* **Directions for this task**: A word-for-word copy of the entries below is required.

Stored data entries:

━━━━━━

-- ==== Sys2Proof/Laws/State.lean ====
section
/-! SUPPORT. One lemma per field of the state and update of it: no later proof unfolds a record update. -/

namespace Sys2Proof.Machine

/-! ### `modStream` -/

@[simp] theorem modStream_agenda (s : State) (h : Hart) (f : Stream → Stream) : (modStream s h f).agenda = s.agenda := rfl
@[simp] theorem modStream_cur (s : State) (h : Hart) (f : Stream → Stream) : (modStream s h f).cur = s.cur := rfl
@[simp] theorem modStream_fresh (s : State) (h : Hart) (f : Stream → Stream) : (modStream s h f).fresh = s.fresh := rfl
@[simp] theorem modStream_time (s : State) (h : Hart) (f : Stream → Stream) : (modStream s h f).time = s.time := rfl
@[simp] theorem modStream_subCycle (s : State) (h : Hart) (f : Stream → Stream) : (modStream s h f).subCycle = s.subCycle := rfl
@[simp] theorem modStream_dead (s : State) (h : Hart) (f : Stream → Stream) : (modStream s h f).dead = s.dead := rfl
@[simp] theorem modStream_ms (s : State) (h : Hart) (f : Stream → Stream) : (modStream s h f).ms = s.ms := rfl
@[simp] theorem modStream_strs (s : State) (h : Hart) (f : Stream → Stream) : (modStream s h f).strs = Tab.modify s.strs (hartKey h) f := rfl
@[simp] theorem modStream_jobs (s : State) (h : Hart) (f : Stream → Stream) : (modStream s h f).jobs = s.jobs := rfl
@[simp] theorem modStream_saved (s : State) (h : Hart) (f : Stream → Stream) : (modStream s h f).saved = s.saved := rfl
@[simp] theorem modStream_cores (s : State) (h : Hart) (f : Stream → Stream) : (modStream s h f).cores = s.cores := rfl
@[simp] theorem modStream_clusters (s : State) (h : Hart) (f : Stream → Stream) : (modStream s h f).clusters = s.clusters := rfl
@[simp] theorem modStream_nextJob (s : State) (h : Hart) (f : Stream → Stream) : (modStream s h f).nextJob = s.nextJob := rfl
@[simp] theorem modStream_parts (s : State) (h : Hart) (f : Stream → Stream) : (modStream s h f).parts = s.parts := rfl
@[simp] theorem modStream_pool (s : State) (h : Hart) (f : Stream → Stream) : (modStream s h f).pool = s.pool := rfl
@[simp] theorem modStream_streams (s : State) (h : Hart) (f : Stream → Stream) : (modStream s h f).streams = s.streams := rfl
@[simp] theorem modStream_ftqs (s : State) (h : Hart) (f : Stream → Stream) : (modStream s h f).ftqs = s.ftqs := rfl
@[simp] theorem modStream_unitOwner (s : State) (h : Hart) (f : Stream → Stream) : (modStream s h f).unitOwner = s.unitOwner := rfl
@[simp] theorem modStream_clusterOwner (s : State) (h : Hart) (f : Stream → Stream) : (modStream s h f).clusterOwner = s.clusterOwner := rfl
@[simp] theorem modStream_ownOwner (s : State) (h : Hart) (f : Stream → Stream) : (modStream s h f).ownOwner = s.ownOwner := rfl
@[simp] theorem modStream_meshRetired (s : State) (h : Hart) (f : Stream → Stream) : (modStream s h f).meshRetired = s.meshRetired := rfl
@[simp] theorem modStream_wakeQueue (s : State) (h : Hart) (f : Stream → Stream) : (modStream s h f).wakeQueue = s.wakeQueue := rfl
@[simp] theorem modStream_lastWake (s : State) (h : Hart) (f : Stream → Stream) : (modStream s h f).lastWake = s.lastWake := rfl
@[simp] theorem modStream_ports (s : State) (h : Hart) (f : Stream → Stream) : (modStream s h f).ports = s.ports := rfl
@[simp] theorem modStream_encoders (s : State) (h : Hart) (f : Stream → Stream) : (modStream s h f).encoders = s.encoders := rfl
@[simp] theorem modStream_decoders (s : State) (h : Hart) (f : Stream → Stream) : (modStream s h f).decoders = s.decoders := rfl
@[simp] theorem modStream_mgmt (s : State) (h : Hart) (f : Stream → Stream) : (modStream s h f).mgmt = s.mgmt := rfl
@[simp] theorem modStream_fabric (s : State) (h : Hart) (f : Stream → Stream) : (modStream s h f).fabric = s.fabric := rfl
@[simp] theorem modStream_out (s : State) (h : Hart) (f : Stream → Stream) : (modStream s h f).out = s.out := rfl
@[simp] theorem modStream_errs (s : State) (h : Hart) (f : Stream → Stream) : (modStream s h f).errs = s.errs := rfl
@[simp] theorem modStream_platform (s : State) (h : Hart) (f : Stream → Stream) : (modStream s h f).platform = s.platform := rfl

━━━━━━

* **Response to the exercise**:
-- ==== Sys2Proof/Laws/State.lean ====
section
/-! SUPPORT. One lemma per field of the state and update of it: no later proof unfolds a record update. -/

namespace Sys2Proof.Machine

/-! ### `modStream` -/

@[simp] theorem modStream_agenda (s : State) (h : Hart) (f : Stream → Stream) : (modStream s h f).agenda = s.agenda := rfl
@[simp] theorem modStream_cur (s : State) (h : Hart) (f : Stream → Stream) : (modStream s h f).cur = s.cur := rfl
@[simp] theorem modStream_fresh (s : State) (h : Hart) (f : Stream → Stream) : (modStream s h f).fresh = s.fresh := rfl
@[simp] theorem modStream_time (s : State) (h : Hart) (f : Stream → Stream) : (modStream s h f).time = s.time := rfl
@[simp] theorem modStream_subCycle (s : State) (h : Hart) (f : Stream → Stream) : (modStream s h f).subCycle = s.subCycle := rfl
@[simp] theorem modStream_dead (s : State) (h : Hart) (f : Stream → Stream) : (modStream s h f).dead = s.dead := rfl
@[simp] theorem modStream_ms (s : State) (h : Hart) (f : Stream → Stream) : (modStream s h f).ms = s.ms := rfl
@[simp] theorem modStream_strs (s : State) (h : Hart) (f : Stream → Stream) : (modStream s h f).strs = Tab.modify s.strs (hartKey h) f := rfl
@[simp] theorem modStream_jobs (s : State) (h : Hart) (f : Stream → Stream) : (modStream s h f).jobs = s.jobs := rfl
@[simp] theorem modStream_saved (s : State) (h : Hart) (f : Stream → Stream) : (modStream s h f).saved = s.saved := rfl
@[simp] theorem modStream_cores (s : State) (h : Hart) (f : Stream → Stream) : (modStream s h f).cores = s.cores := rfl
@[simp] theorem modStream_clusters (s : State) (h : Hart) (f : Stream → Stream) : (modStream s h f).clusters = s.clusters := rfl
@[simp] theorem modStream_nextJob (s : State) (h : Hart) (f : Stream → Stream) : (modStream s h f).nextJob = s.nextJob := rfl
@[simp] theorem modStream_parts (s : State) (h : Hart) (f : Stream → Stream) : (modStream s h f).parts = s.parts := rfl
@[simp] theorem modStream_pool (s : State) (h : Hart) (f : Stream → Stream) : (modStream s h f).pool = s.pool := rfl
@[simp] theorem modStream_streams (s : State) (h : Hart) (f : Stream → Stream) : (modStream s h f).streams = s.streams := rfl
@[simp] theorem modStream_ftqs (s : State) (h : Hart) (f : Stream → Stream) : (modStream s h f).ftqs = s.ftqs := rfl
@[simp] theorem modStream_unitOwner (s : State) (h : Hart) (f : Stream → Stream) : (modStream s h f).unitOwner = s.unitOwner := rfl
@[simp] theorem modStream_clusterOwner (s : State) (h : Hart) (f : Stream → Stream) : (modStream s h f).clusterOwner = s.clusterOwner := rfl
@[simp] theorem modStream_ownOwner (s : State) (h : Hart) (f : Stream → Stream) : (modStream s h f).ownOwner = s.ownOwner := rfl
@[simp] theorem modStream_meshRetired (s : State) (h : Hart) (f : Stream → Stream) : (modStream s h f).meshRetired = s.meshRetired := rfl
@[simp] theorem modStream_wakeQueue (s : State) (h : Hart) (f : Stream → Stream) : (modStream s h f).wakeQueue = s.wakeQueue := rfl
@[simp] theorem modStream_lastWake (s : State) (h : Hart) (f : Stream → Stream) : (modStream s h f).lastWake = s.lastWake := rfl
@[simp] theorem modStream_ports (s : State) (h : Hart) (f : Stream → Stream) : (modStream s h f).ports = s.ports := rfl
@[simp] theorem modStream_encoders (s : State) (h : Hart) (f : Stream → Stream) : (modStream s h f).encoders = s.encoders := rfl
@[simp] theorem modStream_decoders (s : State) (h : Hart) (f : Stream → Stream) : (modStream s h f).decoders = s.decoders := rfl
@[simp] theorem modStream_mgmt (s : State) (h : Hart) (f : Stream → Stream) : (modStream s h f).mgmt = s.mgmt := rfl
@[simp] theorem modStream_fabric (s : State) (h : Hart) (f : Stream → Stream) : (modStream s h f).fabric = s.fabric := rfl
@[simp] theorem modStream_out (s : State) (h : Hart) (f : Stream → Stream) : (modStream s h f).out = s.out := rfl
@[simp] theorem modStream_errs (s : State) (h : Hart) (f : Stream → Stream) : (modStream s h f).errs = s.errs := rfl
@[simp] theorem modStream_platform (s : State) (h : Hart) (f : Stream → Stream) : (modStream s h f).platform = s.platform := rfl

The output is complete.